First, I want to commend Rise of the Planet of the Apes for telling the story so fluently and gracefully. The entire story is told from the perspective of an ape, Caesar, we as the audience are so easily able to connect with how lonely and constrained Caesar feels throughout the course of the movie. The character of Caesar hits a soft part in our hearts, and we are all rooting for his big escape, starting from his plan to become the new alpha in the primate shelter where he is locked, all the way to his eventual battle with humans on the Golden State Bridge for his species’ freedom. The majority of humans (except Franco, his girlfriend, and his father) are portrayed as evil in this movie, and we have no problem completely flipping our traditional perspectives in order to root for the apes. This effect is accomplished through two ways, both of which the film executes excellently.

First, is amazing acting. James Franco acted very well in this movie, but the real hero is Andy Serkis. Serkis immitates an ape so realistically, and despite not being able to have any dialogue (except maybe Caesar’s first word, “NO”), he is still able to convey Caesar’s wide range of emotions and feelings (from childlike wonder to cruel ruthlessness) through extremely accurate facial and body language. Serkis truly gave one of the most realistic and amazing performance I have seen.

Second, is amazing CGI. The cinematography in this movie makes it stands out above many other films in the way that it is able to so realistically portray different creatures. Through this effective CGI, the audience is able to perceive the apes as if they’re like humans. In particular, the scene that stood out most to me was when the gorilla sacrificed himself in order to save Caesar, and the closeup on the gorilla’s body being shot combined with his determined facial expression really emphasized the sacrifice he was making for what he truly believed in.

These two things, acting and cinematography, is what carried the film for me. Overall, I thought the concept of the overall plot structure was very simple: an ape grows up, he escapes human society, and the movie ends with a large fight. Yet despite its simplicity, the film is able to tell its story so effectively through pure style and technique.

There are a few gripes I have with this film, even though they are extremely small. The first plot hole I had a little trouble comprehending was Caesar’s random ability to pick locks out of his cell. In addition, once he escaped, there was no security in the shelter at all, so Caesar could even go home to steal the canisters of ALZ-113, which seemed a little bit too unrealistic. Also, how did Caesar even know that ALZ-113 was in Franco’s possession, let alone existed? After all, he had only been treated, and seen, ALZ-112 before he was locked up. And how is Franco so easily able to smuggle out drugs?

Second, the pacing of this film seems a little slow at first, but picks up so quickly at the end that it certainly surprised me. The reason for this is because of the film exaggerating the sheer number of apes as they start to gather together. At first, we only see around 20 apes in the shelter, but by the time the apes escape, there seem to be dozens of them. By the time the apes arrive on the bridge, there are already hundreds of apes. Are there really hundreds of apes in San Francisco alone?

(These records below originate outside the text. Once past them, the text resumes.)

-- ==== Sys2Proof/Machine/ExecEngine.lean ====
section
/-! DEFINITION. Engine and Cairn commands (R213–R309). -/
namespace Sys2Proof.Machine

/-- CONV (R226–R231, R233). -/
def execConv (g : EngIssue) (s : State) : Result :=
  s.runIf (s.dev.hw.hasDie g.die) (fun d => (d.engStart 0 1 g).settle)
/-- CONV_TRANSPOSED (R229–R231). -/
def execConvTransposed (g : EngIssue) (s : State) : Result :=
  s.runIf (s.dev.hw.hasDie g.die) (fun d => (d.engStart 0 2 g).settle)
/-- POOL (R232). -/
def execPool (g : EngIssue) (s : State) : Result :=
  s.runIf (s.dev.hw.hasDie g.die) (fun d => (d.engStart 0 3 g).settle)
/-- RESAMPLE (R232). -/
def execResample (g : EngIssue) (s : State) : Result :=
  s.runIf (s.dev.hw.hasDie g.die) (fun d => (d.engStart 0 4 g).settle)
/-- INGEST (R234–R237). -/
def execIngest (g : EngIssue) (s : State) : Result :=
  s.runIf (s.dev.hw.hasDie g.die) (fun d => (d.engStart 1 1 g).settle)
/-- PLINTH_CONV (R234, R237). -/
def execPlinthConv (g : EngIssue) (s : State) : Result :=
  s.runIf (s.dev.hw.hasDie g.die) (fun d => (d.engStart 1 2 g).settle)
/-- INGEST_CONV (R234–R237). -/
def execIngestConv (g : EngIssue) (s : State) : Result :=
  s.runIf (s.dev.hw.hasDie g.die) (fun d => (d.engStart 1 3 g).settle)
/-- DETECT (R238–R244). -/
def execDetect (g : EngIssue) (s : State) : Result :=
  s.runIf (s.dev.hw.hasDie g.die) (fun d => (d.engStart 2 1 g).settle)
/-- SUPPRESS (R241–R244). -/
def execSuppress (g : EngIssue) (s : State) : Result :=
  s.runIf (s.dev.hw.hasDie g.die) (fun d => (d.engStart 2 2 g).settle)
/-- ATTEND (R249–R251, R259–R261, R265). -/
def execAttend (g : EngIssue) (s : State) : Result :=
  s.runIf (s.dev.hw.hasDie g.die) (fun d => (d.engStart 3 1 g).settle)
/-- VERIFY (R262, R263). -/
def execVerify (g : EngIssue) (s : State) : Result :=
  s.runIf (s.dev.hw.hasDie g.die) (fun d => (d.engStart 3 2 g).settle)
/-- TRUNCATE (R263). -/
def execTruncate (g : EngIssue) (s : State) : Result :=
  s.runIf (s.dev.hw.hasDie g.die) (fun d => (d.engStart 3 3 g).settle)
/-- ATTEND_BWD (R266). -/
def execAttendBwd (g : EngIssue) (s : State) : Result :=
  s.runIf (s.dev.hw.hasDie g.die) (fun d => (d.engStart 3 4 g).settle)
/-- ENGINE_COMMAND_COMPLETE (R113, R214, R296): engines 0 to 3 of a die, 4 and 5 Cairn’s check and world paths. -/
def execEngineCommandComplete (die engine : Nat) (s : State) : Result :=
  s.runIf (decide (4 ≤ engine) || s.dev.hw.hasDie die) (fun d => (match engine with
    | 4 => d.crnCheckDone
    | 5 => d.crnWorldDone
    | e => if e < 4 then d.engDoneFx die e else d).settle)
/-- TRC_SEQ_LOAD (R255): the write whose command code is LOAD. -/
def execTrcSeqLoad (w : Writer) (die : Nat) (v : W32) (s : State) : Result :=
  s.runIf (s.dev.hw.hasDie die) (fun d => if v.toNat / 2 ^ 30 = 1 then d.writeReg w (TRC_SEQ_CMD die) v else d)
/-- TRC_SEQ_RELEASE (R255): the write whose command code is RELEASE. -/
def execTrcSeqRelease (w : Writer) (die : Nat) (v : W32) (s : State) : Result :=
  s.runIf (s.dev.hw.hasDie die) (fun d => if v.toNat / 2 ^ 30 = 2 then d.writeReg w (TRC_SEQ_CMD die) v else d)
/-- WORLD_LOAD (R273, R281). -/
def execWorldLoad (g : EngIssue) (s : State) : Result :=
  s.run (fun d => (d.crnStart 1 g).settle)
/-- WORLD_UPDATE (R281). -/
def execWorldUpdate (g : EngIssue) (s : State) : Result :=
  s.run (fun d => (d.crnStart 2 g).settle)
/-- ROADMAP_LOAD (R284). -/
def execRoadmapLoad (g : EngIssue) (s : State) : Result :=
  s.run (fun d => (d.crnStart 3 g).settle)
/-- PLAN (R287–R296). -/
def execPlan (g : EngIssue) (s : State) : Result :=
  s.run (fun d => (d.crnStart 4 g).settle)
/-- STORE_FALLBACK (R302). -/
def execStoreFallback (g : EngIssue) (s : State) : Result :=
  s.run (fun d => (d.crnStart 5 g).settle)
/-- CAIRN_SLICE_BOUNDARY (R282, R283, R286, R299). -/
def execCairnSliceBoundary (s : State) : Result :=
  s.run (fun d => (d.crnSliceFx).settle)
/-- EDGE_BATCH_COMPLETE (R285, R286). -/
def execEdgeBatchComplete (s : State) : Result :=
  s.run (fun d => (d.edgeBatchFx).settle)
/-- PLAN_END_TIME (R294, R295). -/
def execPlanEndTime (resolved : List Nat) (s : State) : Result :=
  s.run (fun d => (d.planEndTimeFx resolved).settle)
/-- FALLBACK_ACK (R302). -/
def execFallbackAck (quoin : Nat) (s : State) : Result :=
  s.runIf (hasQuoin quoin) (fun d => (d.fallbackAckFx quoin).settle)
/-- FALLBACK_ACK_TIMEOUT (R302). -/
def execFallbackAckTimeout (s : State) : Result :=
  s.run (fun d => (d.fallbackTimeoutFx).settle)
/-- CAIRN_FENCE (R301). -/
def execCairnFence (storeUe : Option Nat) (s : State) : Result :=
  s.run (fun d => (d.cairnFenceFx storeUe).settle)
/-- PROBE (R298, R307). -/
def execProbe (w : Writer) (v : W32) (s : State) : Result :=
  s.write w CRN_PROBE_CMD v
/-- PQ_PUSH (R298): a write of PUSH. -/
def execPqPush (w : Writer) (s : State) : Result :=
  s.write w CRN_PQ_CMD 1
/-- PQ_POP (R298). -/
def execPqPop (w : Writer) (s : State) : Result :=
  s.write w CRN_PQ_CMD 2
/-- PQ_CLEAR (R298). -/
def execPqClear (w : Writer) (s : State) : Result :=
  s.write w CRN_PQ_CMD 3
/-- EDGE_INVALIDATE (R305). -/
def execEdgeInvalidate (w : Writer) (v : W32) (s : State) : Result :=
  s.write w CRN_EDGE_INVALIDATE v

end Sys2Proof.Machine
end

My third and final problem with this film is how it chooses certain apes to be “smart” in order to progress the film. In particular, in order to make the plot work out, Maurice (the orangutan), Rocket, and the gorilla all seemed to be already pretty smart when Caesar meets them, despite not receiving ALZ-113, whereas all of the other apes were much dumber.

Overall, despite having a very simple plot, Rise of the Planet of the Apes is nonetheless an amazing movie, supported by its incredible actors and stunning cinematography. This film is not for everybody (some people just aren’t able to appreciate the emotions of the characters and just take the plot at face-value, which greatly diminishes its effect), but I still recommend this movie to many.